(TASK TO CARRY OUT)
Scan the listing below and copy each line holding the word "text".
····················
-- ==== Sys2Proof/Machine/HostProgram.lean ====
section
/-! DEFINITION. The host's pseudo-instructions (spec/30_encoding.md R88) as lists of events. A host that waits or drains
until it reads a value decides as it goes; the agenda holds the accesses it ends up making (log entries 1, 22). -/

namespace Sys2Proof.Machine.HostProgram

/-- `WR reg, v`. -/
def wr (r : Reg) (v : Word) : List Event := [.access (.write 4 r.offset v)]

/-- `RD reg`. -/
def rd (r : Reg) : List Event := [.access (.read 4 r.offset)]

/-- `WAIT` that reads BUSY = 1 `n` times before the completion and BUSY = 0 once after it. -/
def wait (n : Nat) : List Event := (List.replicate n (rd .status)).flatten ++ [.engine] ++ rd .status

/-- A command line whose WAIT finds the command complete at its first read. -/
def command (i : Instr) : List Event := wr .cmd (encode i) ++ wait 0

/-- `SETF v`. -/
def setF (v : Freq) : List Event := wr .freqLo (v.extractLsb' 0 32) ++ wr .freqHi (v.extractLsb' 32 32)

/-- `LOADF s, v`. -/
def loadF (x : Sym) (v : Freq) : List Event := setF v ++ command (.loadFreq (x.setWidth 9))

/-- `SETLIM n`. -/
def setLim (n : BitCount) : List Event :=
  wr .limitLo (n.extractLsb' 0 32) ++ wr .limitHi (n.extractLsb' 32 32) ++ wr .ctrl 1

/-- `DRAIN` of a FIFO that holds n bytes: n reads with VALID = 1 and one with VALID = 0. -/
def drain (n : Nat) : List Event := (List.replicate (n + 1) (rd .outData)).flatten

/-- `PACKS`: each byte of the text, and how many bytes the DRAIN after it finds, where the host drains. -/
def packs (text : List (Byte × Option Nat)) : List Event :=
  (text.map fun p => command (.packByte (p.1.setWidth 9)) ++ (p.2.map drain).getD []).flatten

/-- `UNPACKS`: each stream byte, and how many bytes the DRAIN after it finds, where the host drains. -/
def unpacks (stream : List (Byte × Option Nat)) : List Event :=
  (stream.map fun p => command (.unpackByte (p.1.setWidth 9)) ++ (p.2.map drain).getD []).flatten

end Sys2Proof.Machine.HostProgram
end

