/-- P-R1: no room for PACK_BYTE. -/
theorem test_reject : after (step (doing [.command 0x40#32] { abcCodes with stream := .pack, out := List.replicate 33 0 }))
    (fun t => statusWord t == 0x504#32 && t.out.length == 33) = true := by decide +kernel

/-- P-R2: a read of OUT_DATA pops and shows VALID. -/
theorem test_outData : after (step (doing [.access (.read 4 0x1C)] { State.reset with out := [0x1F#8, 0#8] }))
    (fun t => t.out == [0#8] && t.seen == [(0x1C, 0x11F#32)]) = true := by decide +kernel

/-- I12: a halfword access is refused. -/
theorem test_halfword : (match step (doing [.access (.read 2 0x04)] State.reset) with
    | .refused .accessNotAlignedWord => true | _ => false) = true := by decide +kernel

/-- C-8: the reset input during a pending BUILD. -/
theorem test_resetInput : after (step (doing [.resetInput true] (waiting .build abcLoad)))
    (fun t => statusWord t == 0#32 && t.nodes == [] && t.pend == none && t.freqAt 0 == 0#64) = true := by decide +kernel

/-- R88: LOADF by the host's pseudo-instructions, from the words written out. -/
theorem test_hostProgram : HostProgram.loadF 0x61 3 =
    [.access (.write 4 0x0C 3#32), .access (.write 4 0x10 0#32), .access (.write 4 0x00 0x6110#32), .engine,
      .access (.read 4 0x04)] := by decide

/-! ### Witnesses: for every statement with hypotheses, concrete values that meet them, clause by clause -/

theorem alphabet_congr {s u : State} (h : s.freq = u.freq) : s.alphabet = u.alphabet := by
  simp only [State.alphabet, State.freqAt, h]

/-- The alphabet of `abcLoad` (R112). -/
theorem abc_alphabet : abcLoad.alphabet = [0#8, 1#8, 2#8] := by decide +kernel

theorem lone_alphabet : loneLoad.alphabet = [0#8] := by decide +kernel

theorem abcTree_alphabet : abcTree.alphabet = [0#8, 1#8, 2#8] :=
  (alphabet_congr (s := abcTree) (u := abcLoad) rfl).trans abc_alphabet

theorem loneTree_alphabet : loneTree.alphabet = [0#8] :=
  (alphabet_congr (s := loneTree) (u := loneLoad) rfl).trans lone_alphabet

theorem reset_alphabet : State.reset.alphabet = [] := by decide +kernel

theorem reset_codeAt (x : Sym) : State.reset.codeAt x = [] := by simp [State.codeAt, State.reset]

/-- The tree of vector B-1. -/
def abcT : Tree := .node (.leaf 0#8 3#72) (.node (.leaf 2#8 1#72) (.leaf 1#8 2#72))

theorem abc_spans : Spans abcTree.nodes abcT abcTree.root :=
  ⟨6#72, 0#9, 3#9, rfl, by decide, by decide, by decide, rfl,
    ⟨3#72, 2#9, 1#9, rfl, by decide, by decide, by decide, rfl, rfl⟩⟩

theorem abc_built : BuiltTree abcTree abcT where
  spans := abc_spans
  nonempty := by rw [abcTree_alphabet]; decide
  count := by rw [abcTree_alphabet]; rfl
  root := rfl
  size := rfl
  syms := by rw [abcTree_alphabet]; decide
  weights := by
    intro k x w h
    match k with
    | 0 => cases h; decide +kernel
    | 1 => cases h; decide +kernel
    | 2 => cases h; decide +kernel
    | 3 => cases h
    | 4 => cases h
    | n + 5 => cases h
  single := by rw [abcTree_alphabet]; decide

theorem lone_built : BuiltTree loneTree (.leaf 0#8 9#72) where
  spans := rfl
  nonempty := by rw [loneTree_alphabet]; decide
  count := by rw [loneTree_alphabet]; rfl
  root := rfl
  size := rfl
  syms := by rw [loneTree_alphabet]; decide
  weights := by
    intro k x w h
    match k with
    | 0 => cases h; decide +kernel
    | n + 1 => cases h
  single := by rw [loneTree_alphabet]; decide

/-- The invariant of a LOAD state, with any table, pending command, agenda and OVR. -/
theorem inv_load (f : Vector Freq 256) (p : Option Pending) (ag : List Event) (o : Bool)
    (hp : ∀ q, p = some q → legal q.cmd .load .none false = true ∧ snapFits q = true ∧ worst q.cmd ≤ 64) :
    Inv { State.reset with freq := f, pend := p, agenda := ag, ovr := o } where
  err := by simp [State.reset]
  queues := ⟨rfl, rfl⟩
  out := by simp [State.reset]
  pending q hq := ⟨(hp q hq).1, (hp q hq).2.1, by simpa [hasRoom_iff, State.reset] using (hp q hq).2.2, rfl⟩
  pacc := rfl
  load _ := ⟨rfl, rfl, rfl, rfl, rfl⟩
  noCode _ x := reset_codeAt x
  tree h := by rcases h with h | h <;> cases h
  codes h := by cases h
  codeLen x := Nat.le_trans (Nat.le_of_eq (congrArg List.length (reset_codeAt x))) (Nat.zero_le 255)
  streamNone _ := ⟨rfl, rfl, rfl, rfl⟩
  streamPack h := by cases h
  streamUnpack h := by cases h
  uptr := ⟨.here _, .inl rfl⟩
  reset h := by cases h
····················
(ANSWER BOX)
/-- `PACKS`: each byte of the text, and how many bytes the DRAIN after it finds, where the host drains. -/
def packs (text : List (Byte × Option Nat)) : List Event :=
  (text.map fun p => command (.packByte (p.1.setWidth 9)) ++ (p.2.map drain).getD []).flatten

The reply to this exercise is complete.